See docs/configuration.md for the full reference.
Commands
# Check if a path is allowed
fermata check --op read /path/to/.env # exit 1 = blocked
fermata check --op write src/main.rs # exit 0 = allowed
# Run as a hook (reads harness JSON from stdin)
fermata hook --harness claude
fermata hook --harness claude --event post-tool-use
See docs/commands.md for the full CLI reference.
Library API
fermata is also a Rust library:
use dirigent_fermata::core::secrets::{Manifest, Redactor, Scanner, SecretsConfig};
// Load .botsecrets and build the redaction manifest
let config = SecretsConfig::load("/path/to/project")?;
let manifest = Manifest::discover(&config)?;
// Known-value redaction (Aho-Corasick, sub-millisecond)
let redactor = Redactor::from_manifest(&manifest);
let clean = redactor.redact("DB_PASSWORD=hunter2");
// -> "DB_PASSWORD=*****"
// Heuristic scanning (regex patterns)
let scanner = Scanner::new(&config);
let findings = scanner.scan("Found key: AKIA1234567890ABCDEF");
// -> [Finding { pattern: "AWS Access Key", confidence: High, .. }]
Security Model
fermata addresses a novel security concern: reveal -- whether secret values enter the LLM context. Traditional file-level access control operates on file identity (which file). Secret redaction operates on data content (which values). The reveal problem can only be solved at the data-content level.
Read docs/security-model.md for the full analysis, including the Reveal Triangle and defense-in-depth architecture.
Threat Model
fermata is a heuristic guard, not a sandbox. It defends against statistical agent behavior and prompt-driven mistakes -- not a deliberate adversary. This is a strength: the threat model is well-defined, and the boundaries are documented honestly.

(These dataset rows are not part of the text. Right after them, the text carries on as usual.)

/-- CH_CTL (R253, R563). -/
def chCtlReg (c : Nat) : List RegField :=
  let setC := fun (f : Chan → Chan) (s : State) => s.modChan c f
  [fieldRw 0 2 (fun s => (s.chan c).pageDefault.toNat) (within 1 3) (fun v => setC fun h => { h with pageDefault := BitVec.ofNat 2 v }),
   fieldRwIf 2 1 (fun s => flag (s.chan c).express) (fun v s => decide (v = 0) || (s.chan c).express || !s.expressFull c)
     (fun v => setC fun h => { h with express := decide (v = 1) }),
   fieldRw 3 8 (fun s => (s.chan c).pdTimer.toNat) anyValue (fun v => setC fun h => { h with pdTimer := BitVec.ofNat 8 v }),
   fieldRw 11 8 (fun s => (s.chan c).rowIdle.toNat) (within 1 255) (fun v => setC fun h => { h with rowIdle := BitVec.ofNat 8 v }),
   fieldRwl 19 8 (fun s => (s.chan c).speedMax.toNat) (fun s => (s.chan c).commit)
     (fun v s => within 48 (if s.ident.variant = 1 then 64 else 88) v) (fun v => setC fun h => { h with speedMax := BitVec.ofNat 8 v }),
   bitRw 27 (fun s => (s.chan c).ref2x) (forceHot c),
   fieldRw 28 7 (fun s => (s.chan c).wrHigh.toNat) (within 8 120) (fun v => setC fun h => { h with wrHigh := BitVec.ofNat 7 v }),
   fieldPair 35 7 (fun s => (s.chan c).wrLow.toNat * 2 ^ 35)
     (fun w s => decide (1 ≤ bitsOf w 35 7) && decide (bitsOf w 35 7 < s.highAfter c w))
     (fun v => setC fun h => { h with wrLow := BitVec.ofNat 7 v }),
   bitCommit (fun s => (s.chan c).commit) (setC fun h => { h with commit := true })]

/-- A parameter of CH_TIM0 to CH_TIM2, by its place in `Chan.timing`. -/
def State.timing (s : State) (c i : Nat) : Nat := (s.chan c).timing.getD i 0

/-- CH_TIM0 and CH_TIM1 (R253); CWL is CL − 2 (R233). -/
def timReg (c first : Nat) (n : List Nat) : List RegField := n.map fun i => fieldRo (8 * i) 8 fun s => s.timing c (first + i)

/-- Nominal tREFI, 3.9 µs, in nCK (R253). -/
def State.refi (s : State) (c : Nat) : Nat := 3900 * (s.chan c).speed.toNat / 20

/-- CH_INIT.FRONTIER: the channel's next MiB to initialise, by its address in the channel (R253). -/
def Chan.frontierMib (h : Chan) : Nat :=
  wholeMib (if h.frontier < h.slotLines 0 ∨ h.capacity = 0 then h.frontier else 2 ^ 32 + (h.frontier - h.slotLines 0)) % 2 ^ 19

/-- A write of CH_REPAIR.START on the target that the write has set (R284). Whether the DIMM has a repair resource left is open.
DEDUCED, log 74. -/
def repairStart (c : Nat) (s : State) : State :=
  if !s.mayRepair c then s
  else
    let h := s.chan c
    let resource := (Config.freeWord s.free).getLsbD 0
    if h.repairKind = 0 then liftFence c s
    else if h.repairKind = 1 then fenceRow c h.target s
    else startRepair c (decide (h.repairKind = 3)) h.target resource s.takeFree

def chanReg (c o : Nat) : List RegField :=
  let setC := fun (f : Chan → Chan) (s : State) => s.modChan c f
  let setT := fun (f : RowName → RowName) => setC fun h => { h with target := f h.target }
  if o = 0x00 then chCtlReg c
  else if o = 0x08 then
    [fieldRo 0 5 fun _ => c, fieldRo 5 3 fun s => (s.chan c).state.code, fieldRo 8 3 fun s => (s.chan c).cause.toNat,
     bitRo 11 fun s => (s.chan c).hot, bitRo 12 fun s => (s.chan c).retrainBusy, bitRo 13 fun s => (s.chan c).selfRefresh,
     bitRo 14 fun s => (s.chan c).initDone, fieldRo 16 8 fun s => (s.chan c).speed.toNat, fieldRo 24 2 fun s => (s.chan c).usable.toNat]
  else if o = 0x10 then timReg c 0 [0, 1, 2, 3, 4, 5] ++ [fieldRo 48 8 fun s => s.timing c 0 - 2]
  else if o = 0x18 then timReg c 6 [0, 1, 2, 3, 4, 5, 6]
  else if o = 0x20 then [fieldRo 0 12 fun s => s.timing c 13, fieldRo 12 16 fun s => s.refi c]
  else if o = 0x28 then
    [fieldRo 0 32 fun s => (s.chan c).refCount.toNat, fieldRc 32 16 (fun s => (s.chan c).lateMax.toNat) (setC fun h => { h with lateMax := 0 })]
  else if o = 0x30 then
    [fieldRw 1 2 (fun s => (s.chan c).retrainKind.toNat) (within 1 3) (fun v => setC fun h => { h with retrainKind := BitVec.ofNat 2 v }),
     fieldRw 3 16 (fun s => (s.chan c).retrainMask.toNat) anyValue (fun v => setC fun h => { h with retrainMask := BitVec.ofNat 16 v }),
     fieldWo 0 19 (fun v s => if v % 2 = 1 ∧ s.running then startWindow c (BitVec.ofNat 2 (bitsOf v 1 2)) (BitVec.ofNat 16 (bitsOf v 3 16)) s else s),
     bitRo 19 fun s => (s.chan c).retrainBusy, fieldRo 20 2 fun s => (s.chan c).retrainResult.toNat,
     fieldRo 22 8 fun s => (s.chan c).retrainFails.toNat]
  else if o = 0x38 then
    [fieldRo 0 8 fun s => (s.chan c).temp0.toNat, fieldRo 8 8 fun s => (s.chan c).temp1.toNat,
     fieldRw 16 8 (fun s => (s.chan c).tempCrit.toNat) (within 85 105) (fun v => setC fun h => { h with tempCrit := BitVec.ofNat 8 v }),
     bitRo 24 fun s => (s.chan c).sensorFail]
  else if o = 0x40 then [fieldRo 0 19 fun s => (s.chan c).frontierMib]
  else if o = 0x48 then
    [fieldRo 0 9 fun s => (s.chan c).queue.length, fieldRc 9 9 (fun s => (s.chan c).peak.toNat) (setC fun h => { h with peak := 0 }),
     fieldRo 18 8 fun s => ((s.chan c).queue.filter fun x => x.write.isSome).length]
  else if o = 0x50 then
    [fieldRc 0 16 (fun s => (s.chan c).ce.toNat) (setC fun h => { h with ce := 0 }),
     fieldRc 16 16 (fun s => (s.chan c).ue.toNat) (setC fun h => { h with ue := 0 }),
     fieldRc 32 8 (fun s => (s.chan c).wcrcRetry.toNat) (setC fun h => { h with wcrcRetry := 0 }),
     fieldRc 40 8 (fun s => (s.chan c).wcrcExhaust.toNat) (setC fun h => { h with wcrcExhaust := 0 }),
     fieldRo 48 16 fun s => (s.chan c).failing.toNat]
  else if o = 0x58 then
    [fieldRw 1 2 (fun s => (s.chan c).repairKind.toNat) anyValue (fun v => setC fun h => { h with repairKind := BitVec.ofNat 2 v }),
     fieldRw 3 1 (fun s => (s.chan c).target.slot) anyValue (fun v => setT fun t => { t with slot := v }),
     fieldRw 4 3 (fun s => (s.chan c).target.rank) anyValue (fun v => setT fun t => { t with rank := v }),
     fieldRw 7 3 (fun s => (s.chan c).target.bg) anyValue (fun v => setT fun t => { t with bg := v }),
     fieldRw 10 2 (fun s => (s.chan c).target.bank) anyValue (fun v => setT fun t => { t with bank := v }),
     fieldRw 12 17 (fun s => (s.chan c).target.row) anyValue (fun v => setT fun t => { t with row := v }),
     fieldWo 0 1 (fun v s => if v = 1 then repairStart c s else s),
     bitRo 29 fun s => (s.chan c).repairBusy, fieldRo 30 3 fun s => (s.chan c).repairResult.toNat, bitRo 33 fun s => (s.chan c).fence.isSome]
  else []

/-! ### CXL ports (R67, R70, R563) -/

/-- A merge that a port may lead (R67). -/
def mergeOk (p v : Nat) : Bool := decide (v = 0) || (decide (v = 1) && decide (p % 2 = 0)) || (decide (v = 2) && decide (p % 4 = 0))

Read docs/threat-model.md for what fermata catches, what it doesn't, and what to combine it with.
Harness Support
| Harness | Status | Mechanism |
|---|---|---|
| Claude Code | Shipped | PreToolUse + PostToolUse hooks |
| Codex CLI | Planned | Pre-exec hook adapter |
| Gemini CLI | Planned | MCP server mode |
| Any MCP agent | Planned | MCP proxy wrapping existing servers |
The policy engine and redaction logic are identical across all modes. Only the I/O adapter changes.
Status
v0.2 -- policy gate and secret filtering engine are production-ready. All core components are implemented and tested:
.botignorewalker with gitignore semanticsbotignore.tomlwith read/write/bash namespaces- Claude Code PreToolUse and PostToolUse adapters
.botsecretsconfig, manifest discovery, multi-format parser (.env, TOML, YAML, JSON)- Aho-Corasick known-value redactor
- Heuristic scanner with gitleaks-derived patterns
The .botsecrets Vision
.botsecrets is designed to be the .gitignore of AI agent security: a simple, declarative, human-readable file that every project can drop in to protect its secrets from AI agents.
The format is harness-agnostic from day one. It declares what to protect, not how. The same .botsecrets works with Claude Code, Codex, Gemini, and any future harness that supports tool lifecycle hooks.
License
Licensed under either of Apache License, Version 2.0 or MIT License at your option.